*** Records for processing Section Begins ***

-- ==== Sys2Proof/Laws/State.lean ====
section
/-! SUPPORT. What each update of the encoder and of the state leaves unchanged and what it writes, one lemma per field, so
that no later proof unfolds a record update. -/

namespace Sys2Proof.Machine

/-! ### `setBusy` -/

@[simp] theorem Encoder.setBusy_cfg (e : Encoder) : (e.setBusy).cfg = e.cfg := rfl
@[simp] theorem Encoder.setBusy_op (e : Encoder) : (e.setBusy).op = e.op := rfl
@[simp] theorem Encoder.setBusy_payload (e : Encoder) : (e.setBusy).payload = e.payload := rfl
@[simp] theorem Encoder.setBusy_frame (e : Encoder) : (e.setBusy).frame = e.frame := rfl
@[simp] theorem Encoder.setBusy_phase (e : Encoder) : (e.setBusy).phase = e.phase := rfl
@[simp] theorem Encoder.setBusy_sub (e : Encoder) : (e.setBusy).sub = e.sub := rfl
@[simp] theorem Encoder.setBusy_slot (e : Encoder) : (e.setBusy).slot = e.slot := rfl
@[simp] theorem Encoder.setBusy_seqPc (e : Encoder) : (e.setBusy).seqPc = e.seqPc := rfl
@[simp] theorem Encoder.setBusy_evIdx (e : Encoder) : (e.setBusy).evIdx = 0 := rfl
@[simp] theorem Encoder.setBusy_busy (e : Encoder) : (e.setBusy).busy = true := rfl
@[simp] theorem Encoder.setBusy_configured (e : Encoder) : (e.setBusy).configured = e.configured := rfl
@[simp] theorem Encoder.setBusy_fault (e : Encoder) : (e.setBusy).fault = e.fault := rfl
@[simp] theorem Encoder.setBusy_faultCode (e : Encoder) : (e.setBusy).faultCode = e.faultCode := rfl
@[simp] theorem Encoder.setBusy_sdoDir (e : Encoder) : (e.setBusy).sdoDir = e.sdoDir := rfl
@[simp] theorem Encoder.setBusy_sclkDir (e : Encoder) : (e.setBusy).sclkDir = e.sclkDir := rfl
@[simp] theorem Encoder.setBusy_csDir (e : Encoder) : (e.setBusy).csDir = e.csDir := rfl
@[simp] theorem Encoder.setBusy_resDir (e : Encoder) : (e.setBusy).resDir = e.resDir := rfl
@[simp] theorem Encoder.setBusy_csLevel (e : Encoder) : (e.setBusy).csLevel = e.csLevel := rfl
@[simp] theorem Encoder.setBusy_resLevel (e : Encoder) : (e.setBusy).resLevel = e.resLevel := rfl
@[simp] theorem Encoder.setBusy_reqValid (e : Encoder) : (e.setBusy).reqValid = e.reqValid := rfl
@[simp] theorem Encoder.setBusy_reqWord (e : Encoder) : (e.setBusy).reqWord = e.reqWord := rfl
@[simp] theorem Encoder.setBusy_script (e : Encoder) : (e.setBusy).script = e.script := rfl
@[simp] theorem Encoder.setBusy_history (e : Encoder) : (e.setBusy).history = e.history := rfl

*** Records for processing Section Ends ***

= Task prompt =
Find the line with "e.frame := rfl" in the entries above. Retype it and each line after it, exactly, through the line with "e.configured := rfl", and stop there.

= Written solution =
@[simp] theorem Encoder.setBusy_frame (e : Encoder) : (e.setBusy).frame = e.frame := rfl
@[simp] theorem Encoder.setBusy_phase (e : Encoder) : (e.setBusy).phase = e.phase := rfl
@[simp] theorem Encoder.setBusy_sub (e : Encoder) : (e.setBusy).sub = e.sub := rfl
@[simp] theorem Encoder.setBusy_slot (e : Encoder) : (e.setBusy).slot = e.slot := rfl
@[simp] theorem Encoder.setBusy_seqPc (e : Encoder) : (e.setBusy).seqPc = e.seqPc := rfl
@[simp] theorem Encoder.setBusy_evIdx (e : Encoder) : (e.setBusy).evIdx = 0 := rfl
@[simp] theorem Encoder.setBusy_busy (e : Encoder) : (e.setBusy).busy = true := rfl
@[simp] theorem Encoder.setBusy_configured (e : Encoder) : (e.setBusy).configured = e.configured := rfl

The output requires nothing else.